Download or read book Statistical Methods for Machine Learning written by Jason Brownlee and published by Machine Learning Mastery. This book was released on 2018-05-30 with total page 291 pages. Available in PDF, EPUB and Kindle. Book excerpt: Statistics is a pillar of machine learning. You cannot develop a deep understanding and application of machine learning without it. Cut through the equations, Greek letters, and confusion, and discover the topics in statistics that you need to know. Using clear explanations, standard Python libraries, and step-by-step tutorial lessons, you will discover the importance of statistical methods to machine learning, summary stats, hypothesis testing, nonparametric stats, resampling methods, and much more.

Book Python Statistics Essential Training

Download or read book Python Statistics Essential Training written by Michele Vallisneri and published by . This book was released on 2018 with total page pages. Available in PDF, EPUB and Kindle.
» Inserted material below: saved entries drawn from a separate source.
-- ==== Sys2Proof/Machine/Operands.lean ====
section
/-! DEFINITION. Operand forms: the bytes of a command frame (30_encoding.md R55), the host-memory address of a data
byte (42_data_transfer.md R93, R99), the start token of a write, the tail of a response (41_command.md R79), and
the two predicates of the engine's waits. -/

namespace Sys2Proof.Machine

/-- Byte `k` of a command frame, 0..4 (30_encoding.md R55): start and transmission bits with the index, then the
argument most significant byte first. -/
def frameByte (idx : BitVec 6) (arg : Word) : Nat → Byte
  | 0 => 0x40#8 ||| idx.setWidth 8
  | 1 => arg.extractLsb' 24 8
  | 2 => arg.extractLsb' 16 8
  | 3 => arg.extractLsb' 8 8
  | _ => arg.extractLsb' 0 8

/-- Byte 5 of a command frame: the CRC7 shifted left, with the end bit (30_encoding.md R55, 40_crc.md R65). -/
def frameLastByte (crc7 : BitVec 7) : Byte := (crc7.setWidth 8 <<< 1) ||| 1#8

/-- How many tail bytes a response kind adds after R1 (41_command.md R79): R2 one, R3 and R7 four. -/
def tailBytes : RKind → Nat
  | .noResp => 0
  | .r1 => 0
  | .r1b => 0
  | .r2 => 1
  | .r3 => 4
  | .r7 => 4

/-- RESPX after one more tail byte (41_command.md R79, R84): `zext_32(b)` for R2, shifted in for R3 and R7. -/
def respxAfter (kind : RKind) (respx : Word) (b : Byte) : Word :=
  match kind with
  | .r2 => b.setWidth 32
  | .noResp => respx
  | .r1 => respx
  | .r1b => respx
  | .r3 => (respx <<< 8) ||| b.setWidth 32
  | .r7 => (respx <<< 8) ||| b.setWidth 32

/-- The host-memory address of byte `j` of the block at ADDR: `(ADDR + j) mod 2^32` (20_memory.md R34, R35, R37). -/
def dataAddr (s : State) (j : Nat) : Word := s.addr + BitVec.ofNat 32 j

/-- The start token of a written block: 0xFC if MULTI, else 0xFE (42_data_transfer.md R99, 30_encoding.md R58). -/
def startToken (multi : Bool) : Byte := if multi then 0xFC#8 else 0xFE#8

/-- The start token of a block read, 0xFE (30_encoding.md R58). -/
abbrev startBlock : Byte := 0xFE#8

/-- The Stop Tran token, 0xFD (30_encoding.md R58). -/
abbrev stopTran : Byte := 0xFD#8

/-- The predicate of every busy wait: `rx == 0xFF` (90_conflicts.md C10). -/
def cardReady (rx : Byte) : Bool := rx == 0xFF#8

/-- The predicate of the start-token wait: `rx != 0xFF` (42_data_transfer.md R92). -/
def tokenSeen (rx : Byte) : Bool := rx != 0xFF#8

end Sys2Proof.Machine
end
Book excerpt:

Book Introduction to Data Science

Download or read book Introduction to Data Science written by Laura Igual and published by Springer. This book was released on 2017-02-22 with total page 227 pages. Available in PDF, EPUB and Kindle. Book excerpt: This accessible and classroom-tested textbook/reference presents an introduction to the fundamentals of the emerging and interdisciplinary field of data science. The coverage spans key concepts adopted from statistics and machine learning, useful techniques for graph analysis and parallel programming, and the practical application of data science for such tasks as building recommender systems or performing sentiment analysis. Topics and features: provides numerous practical case studies using real-world data throughout the book; supports understanding through hands-on experience of solving data science problems using Python; describes techniques and tools for statistical analysis, machine learning, graph analysis, and parallel programming; reviews a range of applications of data science, including recommender systems and sentiment analysis of text data; provides supplementary code resources and data at an associated website.